§ Task to carry out: Starting from the line that contains "fabDecision := 0", reproduce each line exactly through the end of the material, and include no other lines.

━━━ Material for this task ━━━

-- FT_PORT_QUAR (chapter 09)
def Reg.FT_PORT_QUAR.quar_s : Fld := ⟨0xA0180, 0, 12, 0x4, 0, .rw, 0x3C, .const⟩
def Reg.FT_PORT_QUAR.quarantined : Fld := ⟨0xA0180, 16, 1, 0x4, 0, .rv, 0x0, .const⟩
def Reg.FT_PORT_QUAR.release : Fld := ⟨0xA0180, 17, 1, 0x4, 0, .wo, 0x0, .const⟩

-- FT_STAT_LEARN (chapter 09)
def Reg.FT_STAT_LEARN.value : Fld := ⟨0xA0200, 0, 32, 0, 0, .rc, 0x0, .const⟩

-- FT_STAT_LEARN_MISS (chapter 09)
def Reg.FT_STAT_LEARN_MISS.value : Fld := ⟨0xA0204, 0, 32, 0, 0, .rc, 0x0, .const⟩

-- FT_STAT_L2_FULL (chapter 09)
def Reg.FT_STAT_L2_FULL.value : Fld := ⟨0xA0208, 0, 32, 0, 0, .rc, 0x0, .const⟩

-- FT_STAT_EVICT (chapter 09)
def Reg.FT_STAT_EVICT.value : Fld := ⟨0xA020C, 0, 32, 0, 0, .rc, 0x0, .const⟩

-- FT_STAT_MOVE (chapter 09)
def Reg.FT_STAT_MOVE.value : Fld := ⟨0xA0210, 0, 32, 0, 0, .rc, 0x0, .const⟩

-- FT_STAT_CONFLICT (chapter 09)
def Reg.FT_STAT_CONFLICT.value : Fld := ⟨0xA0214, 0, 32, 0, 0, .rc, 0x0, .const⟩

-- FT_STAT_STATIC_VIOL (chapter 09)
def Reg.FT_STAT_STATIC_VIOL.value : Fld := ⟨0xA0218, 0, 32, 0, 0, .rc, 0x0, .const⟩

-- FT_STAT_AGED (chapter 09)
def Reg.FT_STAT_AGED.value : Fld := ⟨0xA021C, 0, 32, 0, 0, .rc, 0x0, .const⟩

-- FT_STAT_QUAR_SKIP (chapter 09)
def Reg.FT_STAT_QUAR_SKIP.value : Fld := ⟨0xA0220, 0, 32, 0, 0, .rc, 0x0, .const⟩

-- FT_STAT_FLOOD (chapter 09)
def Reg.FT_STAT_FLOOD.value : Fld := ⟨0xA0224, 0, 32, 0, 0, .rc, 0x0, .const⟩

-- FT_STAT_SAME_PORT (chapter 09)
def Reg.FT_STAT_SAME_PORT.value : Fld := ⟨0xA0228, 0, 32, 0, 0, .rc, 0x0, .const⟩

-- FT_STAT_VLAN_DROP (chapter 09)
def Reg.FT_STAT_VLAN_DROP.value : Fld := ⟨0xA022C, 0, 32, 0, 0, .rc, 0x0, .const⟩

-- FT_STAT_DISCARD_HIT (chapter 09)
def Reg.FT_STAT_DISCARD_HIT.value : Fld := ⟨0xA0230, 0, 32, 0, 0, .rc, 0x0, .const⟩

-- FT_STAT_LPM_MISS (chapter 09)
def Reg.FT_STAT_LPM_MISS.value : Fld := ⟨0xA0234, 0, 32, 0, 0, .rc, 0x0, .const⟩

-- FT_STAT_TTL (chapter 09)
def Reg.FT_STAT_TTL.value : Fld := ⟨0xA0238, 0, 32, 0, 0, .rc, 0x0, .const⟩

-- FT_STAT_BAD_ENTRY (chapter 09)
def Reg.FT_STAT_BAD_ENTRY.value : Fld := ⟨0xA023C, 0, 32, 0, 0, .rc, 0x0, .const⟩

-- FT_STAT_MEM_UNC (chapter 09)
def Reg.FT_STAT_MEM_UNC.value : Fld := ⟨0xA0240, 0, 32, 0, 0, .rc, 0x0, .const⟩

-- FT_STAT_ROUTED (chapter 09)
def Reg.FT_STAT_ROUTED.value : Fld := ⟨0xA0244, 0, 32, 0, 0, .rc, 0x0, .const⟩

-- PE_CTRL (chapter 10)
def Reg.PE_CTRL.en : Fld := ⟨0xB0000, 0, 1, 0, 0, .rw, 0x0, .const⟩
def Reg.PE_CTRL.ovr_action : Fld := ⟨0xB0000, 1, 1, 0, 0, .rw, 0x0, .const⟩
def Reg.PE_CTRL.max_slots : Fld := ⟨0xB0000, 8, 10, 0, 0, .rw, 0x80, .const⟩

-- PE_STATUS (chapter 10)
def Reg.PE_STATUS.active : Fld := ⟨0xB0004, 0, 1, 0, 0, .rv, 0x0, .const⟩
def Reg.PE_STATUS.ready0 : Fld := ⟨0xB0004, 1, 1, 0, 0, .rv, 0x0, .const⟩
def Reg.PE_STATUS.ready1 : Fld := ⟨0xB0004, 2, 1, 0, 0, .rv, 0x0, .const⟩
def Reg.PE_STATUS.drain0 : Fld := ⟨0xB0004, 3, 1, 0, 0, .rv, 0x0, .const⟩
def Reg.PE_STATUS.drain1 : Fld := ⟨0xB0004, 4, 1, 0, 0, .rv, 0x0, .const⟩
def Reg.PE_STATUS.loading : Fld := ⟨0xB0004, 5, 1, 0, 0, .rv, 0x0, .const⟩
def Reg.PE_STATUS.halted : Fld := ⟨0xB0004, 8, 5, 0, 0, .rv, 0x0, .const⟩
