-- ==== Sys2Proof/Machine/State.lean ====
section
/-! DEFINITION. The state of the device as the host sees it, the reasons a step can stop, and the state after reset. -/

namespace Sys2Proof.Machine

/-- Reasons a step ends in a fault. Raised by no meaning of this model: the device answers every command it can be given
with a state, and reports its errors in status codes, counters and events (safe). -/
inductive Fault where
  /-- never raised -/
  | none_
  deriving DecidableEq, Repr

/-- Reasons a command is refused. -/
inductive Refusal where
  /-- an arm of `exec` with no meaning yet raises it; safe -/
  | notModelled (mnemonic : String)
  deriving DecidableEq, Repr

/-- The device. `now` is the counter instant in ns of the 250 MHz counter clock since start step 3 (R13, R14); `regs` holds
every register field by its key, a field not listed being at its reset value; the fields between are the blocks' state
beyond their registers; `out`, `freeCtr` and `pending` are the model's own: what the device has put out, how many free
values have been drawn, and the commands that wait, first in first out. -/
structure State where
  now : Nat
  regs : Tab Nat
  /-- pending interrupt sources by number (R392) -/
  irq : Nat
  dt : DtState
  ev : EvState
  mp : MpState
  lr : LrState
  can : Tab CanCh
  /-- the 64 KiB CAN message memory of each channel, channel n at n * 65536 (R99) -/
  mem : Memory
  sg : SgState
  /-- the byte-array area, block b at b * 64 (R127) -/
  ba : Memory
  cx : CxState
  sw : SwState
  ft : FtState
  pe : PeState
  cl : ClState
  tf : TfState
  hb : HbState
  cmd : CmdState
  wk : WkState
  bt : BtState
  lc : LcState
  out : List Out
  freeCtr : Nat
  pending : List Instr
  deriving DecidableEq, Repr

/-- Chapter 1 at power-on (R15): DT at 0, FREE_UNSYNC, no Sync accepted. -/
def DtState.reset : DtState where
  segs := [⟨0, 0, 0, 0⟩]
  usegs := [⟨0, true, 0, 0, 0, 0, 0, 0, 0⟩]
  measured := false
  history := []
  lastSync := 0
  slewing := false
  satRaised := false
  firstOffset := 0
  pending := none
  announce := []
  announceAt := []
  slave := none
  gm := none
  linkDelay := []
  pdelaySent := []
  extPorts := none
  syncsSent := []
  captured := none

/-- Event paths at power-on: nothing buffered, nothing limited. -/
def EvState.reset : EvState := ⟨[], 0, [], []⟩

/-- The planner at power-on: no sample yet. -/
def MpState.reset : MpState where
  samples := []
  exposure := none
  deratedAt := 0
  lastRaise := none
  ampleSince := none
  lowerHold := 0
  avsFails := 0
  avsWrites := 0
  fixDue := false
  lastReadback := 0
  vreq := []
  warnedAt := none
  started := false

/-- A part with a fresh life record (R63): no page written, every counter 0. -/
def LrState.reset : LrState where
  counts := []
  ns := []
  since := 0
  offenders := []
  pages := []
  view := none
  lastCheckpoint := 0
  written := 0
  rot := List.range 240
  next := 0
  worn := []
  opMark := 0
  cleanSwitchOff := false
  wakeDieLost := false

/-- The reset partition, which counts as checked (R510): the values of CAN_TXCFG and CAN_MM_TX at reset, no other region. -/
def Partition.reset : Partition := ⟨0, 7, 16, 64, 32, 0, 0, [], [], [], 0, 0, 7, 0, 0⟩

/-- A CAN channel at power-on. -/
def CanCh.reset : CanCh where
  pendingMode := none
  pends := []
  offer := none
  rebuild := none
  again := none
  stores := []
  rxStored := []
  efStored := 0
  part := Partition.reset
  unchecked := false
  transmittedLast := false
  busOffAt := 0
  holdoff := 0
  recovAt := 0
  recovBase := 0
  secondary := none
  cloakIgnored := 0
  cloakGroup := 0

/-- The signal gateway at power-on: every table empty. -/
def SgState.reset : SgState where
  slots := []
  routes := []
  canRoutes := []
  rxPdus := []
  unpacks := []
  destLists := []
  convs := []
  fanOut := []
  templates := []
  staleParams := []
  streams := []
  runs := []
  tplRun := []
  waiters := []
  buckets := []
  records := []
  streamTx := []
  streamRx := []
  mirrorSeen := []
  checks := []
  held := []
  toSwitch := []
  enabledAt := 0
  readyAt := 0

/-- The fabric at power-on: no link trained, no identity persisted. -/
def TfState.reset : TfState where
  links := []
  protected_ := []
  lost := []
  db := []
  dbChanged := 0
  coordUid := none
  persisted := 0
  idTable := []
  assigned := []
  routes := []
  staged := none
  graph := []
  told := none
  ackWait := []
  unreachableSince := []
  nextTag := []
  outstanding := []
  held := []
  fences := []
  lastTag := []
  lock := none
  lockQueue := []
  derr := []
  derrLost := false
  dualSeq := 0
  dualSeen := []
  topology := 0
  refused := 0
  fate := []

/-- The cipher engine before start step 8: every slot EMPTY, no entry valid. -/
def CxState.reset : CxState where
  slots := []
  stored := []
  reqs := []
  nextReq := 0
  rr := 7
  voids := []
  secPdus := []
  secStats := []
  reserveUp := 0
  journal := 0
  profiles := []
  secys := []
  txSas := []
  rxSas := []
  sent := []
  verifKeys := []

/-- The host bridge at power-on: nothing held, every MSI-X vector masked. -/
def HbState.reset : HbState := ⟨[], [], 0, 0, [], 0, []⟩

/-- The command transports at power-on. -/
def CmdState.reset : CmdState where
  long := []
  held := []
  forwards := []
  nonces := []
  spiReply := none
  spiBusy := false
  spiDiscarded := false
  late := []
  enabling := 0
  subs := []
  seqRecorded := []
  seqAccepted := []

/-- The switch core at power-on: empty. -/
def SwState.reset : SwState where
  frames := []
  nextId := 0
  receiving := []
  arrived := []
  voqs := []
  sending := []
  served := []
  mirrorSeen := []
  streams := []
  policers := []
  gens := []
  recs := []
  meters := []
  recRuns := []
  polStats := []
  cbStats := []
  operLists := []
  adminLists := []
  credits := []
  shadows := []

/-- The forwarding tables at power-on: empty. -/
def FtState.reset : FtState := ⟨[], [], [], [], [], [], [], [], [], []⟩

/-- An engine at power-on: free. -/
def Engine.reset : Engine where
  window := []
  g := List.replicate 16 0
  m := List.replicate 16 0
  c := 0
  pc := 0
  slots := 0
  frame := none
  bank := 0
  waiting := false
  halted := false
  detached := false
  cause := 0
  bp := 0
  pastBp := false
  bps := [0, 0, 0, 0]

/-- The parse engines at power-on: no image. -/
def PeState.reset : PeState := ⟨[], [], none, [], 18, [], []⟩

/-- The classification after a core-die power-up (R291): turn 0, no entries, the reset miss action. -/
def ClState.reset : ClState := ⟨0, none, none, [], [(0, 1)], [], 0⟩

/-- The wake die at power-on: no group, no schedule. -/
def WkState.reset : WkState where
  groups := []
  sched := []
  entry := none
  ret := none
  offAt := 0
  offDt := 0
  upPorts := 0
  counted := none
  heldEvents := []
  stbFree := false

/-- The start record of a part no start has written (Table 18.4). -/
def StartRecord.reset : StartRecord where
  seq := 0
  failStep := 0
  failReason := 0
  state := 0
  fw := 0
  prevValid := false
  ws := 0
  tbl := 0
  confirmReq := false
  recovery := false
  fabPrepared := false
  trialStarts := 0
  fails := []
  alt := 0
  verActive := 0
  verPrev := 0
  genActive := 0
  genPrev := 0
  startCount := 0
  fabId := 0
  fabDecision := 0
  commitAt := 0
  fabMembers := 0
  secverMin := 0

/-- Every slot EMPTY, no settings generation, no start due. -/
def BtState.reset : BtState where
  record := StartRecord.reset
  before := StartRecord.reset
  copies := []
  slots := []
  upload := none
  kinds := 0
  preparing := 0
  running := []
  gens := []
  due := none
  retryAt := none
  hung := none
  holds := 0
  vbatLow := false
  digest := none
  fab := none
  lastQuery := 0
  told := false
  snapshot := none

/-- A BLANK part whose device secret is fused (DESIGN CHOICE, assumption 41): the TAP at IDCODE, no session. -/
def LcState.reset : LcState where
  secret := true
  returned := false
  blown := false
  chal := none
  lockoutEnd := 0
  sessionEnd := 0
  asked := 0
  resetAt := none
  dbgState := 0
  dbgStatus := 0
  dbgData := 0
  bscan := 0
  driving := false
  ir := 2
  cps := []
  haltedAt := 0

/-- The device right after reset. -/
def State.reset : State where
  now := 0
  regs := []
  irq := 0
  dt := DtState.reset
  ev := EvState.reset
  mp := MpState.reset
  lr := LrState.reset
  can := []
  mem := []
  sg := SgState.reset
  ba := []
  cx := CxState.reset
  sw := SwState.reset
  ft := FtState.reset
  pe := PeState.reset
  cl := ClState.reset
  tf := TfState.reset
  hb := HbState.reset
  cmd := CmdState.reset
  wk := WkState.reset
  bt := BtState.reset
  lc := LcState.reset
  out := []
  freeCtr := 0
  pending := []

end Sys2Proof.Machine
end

━━━

§ Your solution:
  fabDecision := 0
  commitAt := 0
  fabMembers := 0
  secverMin := 0

/-- Every slot EMPTY, no settings generation, no start due. -/
def BtState.reset : BtState where
  record := StartRecord.reset
  before := StartRecord.reset
  copies := []
  slots := []
  upload := none
  kinds := 0
  preparing := 0
  running := []
  gens := []
  due := none
  retryAt := none
  hung := none
  holds := 0
  vbatLow := false
  digest := none
  fab := none
  lastQuery := 0
  told := false
  snapshot := none

/-- A BLANK part whose device secret is fused (DESIGN CHOICE, assumption 41): the TAP at IDCODE, no session. -/
def LcState.reset : LcState where
  secret := true
  returned := false
  blown := false
  chal := none
  lockoutEnd := 0
  sessionEnd := 0
  asked := 0
  resetAt := none
  dbgState := 0
  dbgStatus := 0
  dbgData := 0
  bscan := 0
  driving := false
  ir := 2
  cps := []
  haltedAt := 0

/-- The device right after reset. -/
def State.reset : State where
  now := 0
  regs := []
  irq := 0
  dt := DtState.reset
  ev := EvState.reset
  mp := MpState.reset
  lr := LrState.reset
  can := []
  mem := []
  sg := SgState.reset
  ba := []
  cx := CxState.reset
  sw := SwState.reset
  ft := FtState.reset
  pe := PeState.reset
  cl := ClState.reset
  tf := TfState.reset
  hb := HbState.reset
  cmd := CmdState.reset
  wk := WkState.reset
  bt := BtState.reset
  lc := LcState.reset
  out := []
  freeCtr := 0
  pending := []

end Sys2Proof.Machine
end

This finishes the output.